Крын послушно кивал, бил вновь и вновь выслушивал гневную тираду.

Грол ревел и плевался, но с упорством буйвола продолжал начатое дело.

— Ты когда топором дерево рубишь, — вновь объяснял он, — бьешь же не руками!

— А чем? — искренне не понимая, хлопал глазами тот.

— О Ёнк! Всем телом, не пить мне стеблевки! Давай сначала!

А Торок неслышной тенью стоял чуть поодаль, старательно повторяя все, что видел.

Изредка появлялись ватажники. Они подходили, начинали разговоры, осматривали мост, но никогда не помогали.

Подходил праздник Дня Мертвых. К этому радостному дню Крын обещал закончить мост. Узкий, едва двоим разминуться, мост уже вытянулся над обрывом, не доставая другого конца каких-то пятнадцати шагов.
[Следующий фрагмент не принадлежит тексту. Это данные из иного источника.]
-- ==== Sys2Proof/Machine/Packet.lean ====
section
/-! DEFINITION. Osant packets: the header and its units (R300), the types and their INFO fields (R302–R304, R334, R386,
R410), the header checks of R305, and the fields of packets by type. -/

namespace Sys2Proof.Machine

/-- Class codes (R297). -/
def clsCTRL : Nat := 0
def clsREQ : Nat := 1
def clsRSP : Nat := 2
def clsCOLL : Nat := 3
def clsFEN : Nat := 4
def clsSQ : Nat := 5
def clsDUP : Nat := 6
def clsCKPT : Nat := 7

/-- The header of a packet as a number (R300). -/
def hdrNat (p : Pkt) : Nat :=
  p.dest.toNat + 2 ^ 13 * p.src.toNat + 2 ^ 26 * p.gen.toNat + 2 ^ 42 * p.seq.toNat + 2 ^ 66 * p.len.toNat +
  2 ^ 71 * p.cls.toNat + 2 ^ 74 * p.typ.toNat + 2 ^ 78 * p.replay.toNat + 2 ^ 79 * p.marked.toNat + 2 ^ 80 * p.info.toNat

/-- The packet with a header (R300) and payload. -/
def ofHdr (h : Nat) (payload : List Byte) : Pkt where
  dest := BitVec.ofNat 13 h
  src := BitVec.ofNat 13 (h / 2 ^ 13)
  gen := BitVec.ofNat 16 (h / 2 ^ 26)
  seq := BitVec.ofNat 24 (h / 2 ^ 42)
  len := BitVec.ofNat 5 (h / 2 ^ 66)
  cls := BitVec.ofNat 3 (h / 2 ^ 71)
  typ := BitVec.ofNat 4 (h / 2 ^ 74)
  replay := h / 2 ^ 78 % 2 == 1
  marked := h / 2 ^ 79 % 2 == 1
  info := BitVec.ofNat 48 (h / 2 ^ 80)
  payload := payload

/-- The bytes of a packet, header first. -/
def pktBytes (p : Pkt) : List Byte := leBytes 16 (hdrNat p) ++ p.payload

/-- The packet that bytes spell. -/
def pktOfBytes (bs : List Byte) : Pkt := ofHdr (leNat (bs.take 16)) (bs.drop 16)

/-- The units of a packet. -/
def pktUnits (p : Pkt) : List Unit16 :=
  (pieces 16 (1 + p.len.toNat) (pktBytes p)).map fun u => BitVec.ofNat 128 (leNat u)

/-- LEN of a packet and the units it takes. -/
def pktSize (p : Pkt) : Nat := p.len.toNat + 1

/-- A packet of this module with its fields; LEN from the payload. -/
def mkPkt (src dest gen seq cls typ info : Nat) (payload : List Byte) : Pkt where
  dest := BitVec.ofNat 13 dest
  src := BitVec.ofNat 13 src
  gen := BitVec.ofNat 16 gen
  seq := BitVec.ofNat 24 seq
  len := BitVec.ofNat 5 (payload.length / 16)
  cls := BitVec.ofNat 3 cls
  typ := BitVec.ofNat 4 typ
  replay := false
  marked := false
  info := BitVec.ofNat 48 info
  payload := payload

/-- The generation tag, source, class and type as numbers. -/
def tagOf (p : Pkt) : Nat := p.gen.toNat
def srcOf (p : Pkt) : Nat := p.src.toNat
def destOf (p : Pkt) : Nat := p.dest.toNat
def infoOf (p : Pkt) : Nat := p.info.toNat

/-- Payload bytes as a number. -/
def payNat (p : Pkt) (o n : Nat) : Nat := leNat ((p.payload.drop o).take n)

/-- Bytes padded with zeros to whole units. -/
def padUnits (bs : List Byte) : List Byte := bs ++ List.replicate ((16 - bs.length % 16) % 16) 0

/-- Element width of AFMT in a payload (R304), and of its target element (R251). -/
def addWidth (afmt : Nat) : Nat := [4, 2, 4, 8].getD afmt 4
def elemWidth (afmt : Nat) : Nat := if afmt < 2 then 16 else 8

/-- Ranges of LEN by class and type (R302, R334, R386, R410); none where the combination is not allowed. The second
number masks the reserved bits of the type's INFO. -/
def lenRange (cls typ : Nat) : Option (Nat × Nat × Nat) :=
  let all : Nat := 0xFFFFFFFFFFFF
  match cls, typ with
  | 0, 0 => some (0, 0, all)
  | 0, 1 => some (1, 1, all)
  | 0, 2 => some (1, 1, all - 1)
  | 0, 3 => some (1, 1, all)
  | 0, 4 => some (1, 1, all)
  | 0, 5 => some (1, 1, all)
  | 0, 6 => some (1, 1, all - 1)
  | 1, 0 => some (1, 16, 0x800000000000)
  | 1, 1 => some (1, 1, 0x800000000000)
  | 2, 0 => some (0, 0, all - 0xFFFFFF)
  | 2, 1 => some (1, 16, 0)
  | 2, 2 => some (0, 0, all - 0xFFFFFFFF)
  | 3, 0 => some (16, 16, 0)
  | 3, 1 => some (16, 16, 0)
  | 3, 2 => some (1, 16, all - 0xF)
  | 3, 3 => some (1, 1, all - 1)
  | 3, 4 => some (1, 1, all)
  | 3, 5 => some (2, 2, all)
  | 4, 0 => some (16, 16, all)
  | 5, 0 => some (1, 16, 0xC00000000000)
  | 6, 0 => some (2, 2, all)
  | 6, 1 => some (16, 16, 0)
  | 6, 2 => some (3, 3, all)
  | 6, 3 => some (2, 2, all - 0xFFFF)
  | 6, 4 => some (0, 0, 0xFFFFF0000000)
  | 6, 5 => some (2, 16, all)
  | 6, 6 => some (1, 16, 0xFFF000000000)
  | 6, 7 => some (1, 1, all)
  | 6, 8 => some (0, 0, all)
  | 6, 9 => some (0, 0, all)
  | 7, 0 => some (1, 1, 0xFFFF00000000)
  | 7, 1 => some (1, 16, 0x8000)
  | 7, 2 => some (0, 0, 0x8000)
  | 7, 3 => some (0, 0, 0xFFFE00000000)
  | 7, 4 => some (4, 4, 0xFFFF00000000)
  | 7, 5 => some (1, 16, 0x8000)
  | 7, 6 => some (1, 16, 0x8000)
  | _, _ => none

/-- Fields of a WRITE or READ (R303). -/
def ioSpace (i : Nat) : Nat := i % 4

/-- What the ports carry in field-test mode: requests for registers, and answers (R440). -/
def testCarries (p : Pkt) : Bool := (p.cls.toNat == clsREQ && ioSpace (infoOf p) == 2) || p.cls.toNat == clsRSP
def ioUnit (i : Nat) : Nat := bits i 37 2
def ioHead (i : Nat) : Nat := bits i 41 38
def ioTail (i : Nat) : Nat := bits i 45 42
def ioLast (i : Nat) : Bool := i.testBit 46

/-- Byte offset of an access in its space, how many bytes a WRITE writes, and those bytes (R303). -/
def ioOffset (i : Nat) : Nat := 16 * ioUnit i + ioHead i
def ioBytes (p : Pkt) : Nat := 16 * p.len.toNat - ioHead (infoOf p) - ioTail (infoOf p)
def writeBytes (p : Pkt) : List Byte := (p.payload.drop (ioHead (infoOf p))).take (ioBytes p)

/-- Fields of an ADD (R304). -/
def addElem (i : Nat) : Nat := bits i 35 0
def addFmt (i : Nat) : Nat := bits i 37 36
def addCount (i : Nat) : Nat := bits i 44 38 + 1
def addLast (i : Nat) : Bool := i.testBit 45

/-- The INFO of a WRITE or READ. -/
def ioInfo (space unit head tail : Nat) (last : Bool) : Nat :=
  space + 4 * unit + 2 ^ 38 * head + 2 ^ 42 * tail + 2 ^ 46 * last.toNat

/-- The header checks of R305. -/
def pktOk (p : Pkt) : Bool :=
  let i := infoOf p
  let l := p.len.toNat
  match lenRange p.cls.toNat p.typ.toNat with
  | none => false
  | some (lo, hi, res) =>
    decide (lo ≤ l) && decide (l ≤ hi) && decide (i &&& res = 0) && decide (p.payload.length = 16 * l) &&
    (match p.cls.toNat, p.typ.toNat with
     | 1, 0 => ioSpace i != 3 && decide (ioHead i + ioTail i < 16 * l)
     | 1, 1 => ioSpace i != 3
     | 5, 0 => decide (addCount i * addWidth (addFmt i) ≤ 256) &&
         decide (l = (addCount i * addWidth (addFmt i) + 15) / 16)
     | _, _ => true)

end Sys2Proof.Machine
end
Его замысловатая конструкция, опираясь в трещины на груди утеса на этом берегу, обрастая все новыми балками, словно силилась дотянуться до другого берега.

Крын даже решил, не строить мост до самого конца, а просто перекинуть до другого конца надежный помост, уменьшив пропасть до десяти шагов. И эта идея грела ему душу необычайно.

Итернир, руководивший командой скалолазов, крепившей опорные балки в трещины скалы, в последнее время получил и ряд лишних забот, хотя последние были ему в радость. Три дня назад, к нему подошли все четверо пастухов, непривычно тихие.

— Нам бы поговорить, — тихо сказал один из них, нерешительно сжимая шапку.

— Ну, — благодушно согласился Итернир, — давай поговорим. Только, почему шепотом?

— Да это так, — смущенно улыбнулся тот, — скоро День Мертвых…

— Неплохо, — согласился Итернир, — и что?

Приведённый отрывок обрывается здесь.